Cellular Microbiology

Fusarium head blight (FHB) is a serious disease of wheat that threatens wheat production worldwide. In this study, high-throughput sequencing technology was used to analyze the rhizosphere soil microbial metagenomes of 4 wheat cultivars with different levels of resistance to FHB. The results showed that there were differences in the diversity, structure, and composition of rhizosphere microorganisms between resistant and sensitive varieties.

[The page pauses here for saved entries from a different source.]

theorem State.setSsd_within (s x2) : Within [.regs, .out, .cmd, .eng] s (@State.setSsd s x2) := by
  unfold State.setSsd
  try dsimp only
  refine Within.ite (fun _ => ?_) (fun _ => ?_)
  · exact Within.refl _
  · refine Within.step (State.notice_within ..) rfl ?_
    refine Within.step (State.set_within ..) rfl ?_
    exact Within.refl _

theorem execSsdEnumerate_within (x1 x2 x3 x4 x5 x6 x7 s) : Within [.regs, .out, .cmd, .eng, .media] s (after (@execSsdEnumerate x1 x2 x3 x4 x5 x6 x7 s) s) := by
  unfold execSsdEnumerate
  try dsimp only
  refine Within.of_next ?_
  refine Within.ite (fun _ => ?_) (fun _ => ?_)
  · exact Within.refl _
  · refine Within.ite (fun _ => ?_) (fun _ => ?_)
    · refine Within.step (State.setSsd_within ..) rfl ?_
      refine Within.step (State.set_within ..) rfl ?_
      refine Within.step (State.set_within ..) rfl ?_
      exact Within.refl _
    · refine Within.step (State.setSsd_within ..) rfl ?_
      refine Within.step (State.set_within ..) rfl ?_
      refine Within.media rfl ?_
      refine Within.step (State.set_within ..) rfl ?_
      refine Within.step (State.set_within ..) rfl ?_
      exact Within.refl _

theorem execSsdReadyTimeout_within (s) : Within [.regs, .out, .cmd, .eng] s (after (@execSsdReadyTimeout s) s) := by
  unfold execSsdReadyTimeout
  try dsimp only
  refine Within.of_next ?_
  refine Within.ite (fun _ => ?_) (fun _ => ?_)
  · refine Within.step (State.setSsd_within ..) rfl ?_
    exact Within.refl _
  · exact Within.refl _

theorem State.vfDone_within (s x2 x3) : Within [.out] s (@State.vfDone s x2 x3) := by
  unfold State.vfDone
  exact (Within.step (State.emit_within ..) rfl (Within.refl _))

theorem State.addNvme_within (s x2) : Within [.media] s (@State.addNvme s x2) := by
  unfold State.addNvme
  exact (Within.media rfl (Within.refl _))

theorem State.dropNvme_within (s x2) : Within [.media] s (@State.dropNvme s x2) := by
  unfold State.dropNvme
  exact (Within.media rfl (Within.refl _))

theorem State.nvmeDone_within (s x2 x3) : Within [.out, .media] s (@State.nvmeDone s x2 x3) := by
  unfold State.nvmeDone
  exact (by split; exacts [(Within.step (State.vfDone_within ..) rfl (Within.refl _)), (by split; exacts [(Within.ite (fun _ =>
    (Within.step (State.vfDone_within ..) rfl (Within.step (State.dropNvme_within ..) rfl (Within.refl _)))) (fun _ =>
    (Within.step (State.emit_within ..) rfl (Within.refl _)))), (Within.step (State.emit_within ..) rfl (Within.refl
    _))])])

theorem State.issueLocal_within (s x2 x3 x4) : Within [.regs, .out, .media] s (@State.issueLocal s x2 x3 x4) := by
  unfold State.issueLocal
  exact (Within.step (State.emit_within ..) rfl (Within.step (State.addNvme_within ..) rfl (Within.step (State.bump_within ..)
    rfl (Within.refl _))))

theorem State.runLocal_within (s x2 x3 x4) : Within [.regs, .out, .media] s (@State.runLocal s x2 x3 x4) := by
  unfold State.runLocal
  exact (Within.ite (fun _ => (Within.step (State.nvmeDone_within ..) rfl (Within.refl _))) (fun _ => (Within.ite (fun _ =>
    (Within.step (State.nvmeDone_within ..) rfl (Within.refl _))) (fun _ => (Within.step (State.issueLocal_within ..)
    rfl (Within.refl _))))))

theorem State.farNvme_within (s x2 x3 x4 x5 x6 x7) : Within [.regs, .out, .media] s (@State.farNvme s x2 x3 x4 x5 x6 x7) := by
  unfold State.farNvme
  exact (Within.ite (fun _ => (Within.step (State.nvmeDone_within ..) rfl (Within.refl _))) (fun _ => (Within.ite (fun _ =>
    (Within.step (State.nvmeDone_within ..) rfl (Within.refl _))) (fun _ => (Within.step (State.runLocal_within ..) rfl
    (Within.refl _))))))

theorem State.sendRemote_within (s x2 x3) : Within [.regs, .out, .media] s (@State.sendRemote s x2 x3) := by
  unfold State.sendRemote
  exact (Within.via (Within.ite (fun _ => (Within.step (State.farNvme_within ..) rfl (Within.refl _))) (fun _ => (Within.step
    (State.emit_within ..) rfl (Within.refl _)))) (Within.step (State.addNvme_within ..) rfl (Within.step
    (State.bump_within ..) rfl (Within.refl _))))

theorem State.vfWaits_within (s x2) : Within [.regs, .media] s (@State.vfWaits s x2) := by
  unfold State.vfWaits
  exact (Within.ite (fun _ => (Within.refl _)) (fun _ => (Within.step (State.bump_within ..) rfl (Within.media rfl (Within.refl
    _)))))

theorem State.runSubmission_within (s x2) : Within [.regs, .out, .media] s (@State.runSubmission s x2) := by
  unfold State.runSubmission
  try dsimp only
  refine Within.ite (fun _ => ?_) (fun _ => ?_)
  · refine Within.ite (fun _ => ?_) (fun _ => ?_)
    · exact Within.refl _
    · refine Within.ite (fun _ => ?_) (fun _ => ?_)
      · refine Within.step (State.vfDone_within ..) rfl ?_
        exact Within.refl _
      · refine Within.step (State.vfDone_within ..) rfl ?_
        refine Within.step (State.bump_within ..) rfl ?_
        exact Within.refl _
  · refine Within.ite (fun _ => ?_) (fun _ => ?_)
    · refine Within.step (State.vfDone_within ..) rfl ?_
      refine Within.step (State.bump_within ..) rfl ?_
      exact Within.refl _
    · split
      · refine Within.step (State.vfDone_within ..) rfl ?_
        exact Within.refl _
      · refine Within.ite (fun _ => ?_) (fun _ => ?_)
        · refine Within.step (State.vfDone_within ..) rfl ?_
          exact Within.refl _
        · refine Within.ite (fun _ => ?_) (fun _ => ?_)
          · refine Within.step (State.runLocal_within ..) rfl ?_
            exact Within.refl _
          · refine Within.ite (fun _ => ?_) (fun _ => ?_)
            · refine Within.step (State.vfDone_within ..) rfl ?_
              exact Within.refl _
            · refine Within.ite (fun _ => ?_) (fun _ => ?_)
              · refine Within.step (State.vfWaits_within ..) rfl ?_
                refine Within.media rfl ?_
                exact Within.refl _
              · refine Within.step (State.sendRemote_within ..) rfl ?_
                exact Within.refl _

theorem execVfSubmission_within (x1 x2 x3 x4 x5 x6 s) : Within [.regs, .out, .media] s (after (@execVfSubmission x1 x2 x3 x4 x5 x6 s) s) := by
  unfold execVfSubmission
  exact (Within.ite (fun _ => (Within.refl _)) (fun _ => (Within.ite (fun _ => (Within.step (State.vfWaits_within ..) rfl
    (Within.media rfl (Within.refl _)))) (fun _ => (Within.step (State.runSubmission_within ..) rfl (Within.refl _))))))

theorem State.fetchHeld_within (s) : Within [.regs, .out, .media] s (@State.fetchHeld s) := by
  unfold State.fetchHeld
  exact (forAll_within (fun _ _ => (Within.ite (fun _ => (Within.media rfl (Within.refl _))) (fun _ => (Within.step
    (State.runSubmission_within ..) rfl (Within.refl _))))) (Within.media rfl (Within.refl _)))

The rhizosphere soil bacterial diversity of the resistant wheat varieties Su Mai 3 and Yang Mai 16 was higher than that of the susceptible wheat varieties Zheng Mai 9023 and Zhou Mai 20. The diversity of rhizosphere fungi in resistant varieties was lower than that in susceptible varieties, but the abundance was higher than that in susceptible varieties. Variety was found to alter the community structure of wheat rhizosphere microorganisms. Resistant varieties SM3 and YM16 and moderately susceptible variety ZM9023 had similar microbial community structure, while highly susceptible variety ZM20 was significantly different from other varieties. The study is aimed at analyzing the effects of wheat varieties of different resistance to FHB on the composition and abundance of rhizosphere soil microbial community to screen out bacteria or fungi that can be used to control FHB, providing the theoretical basis for FHB biological control.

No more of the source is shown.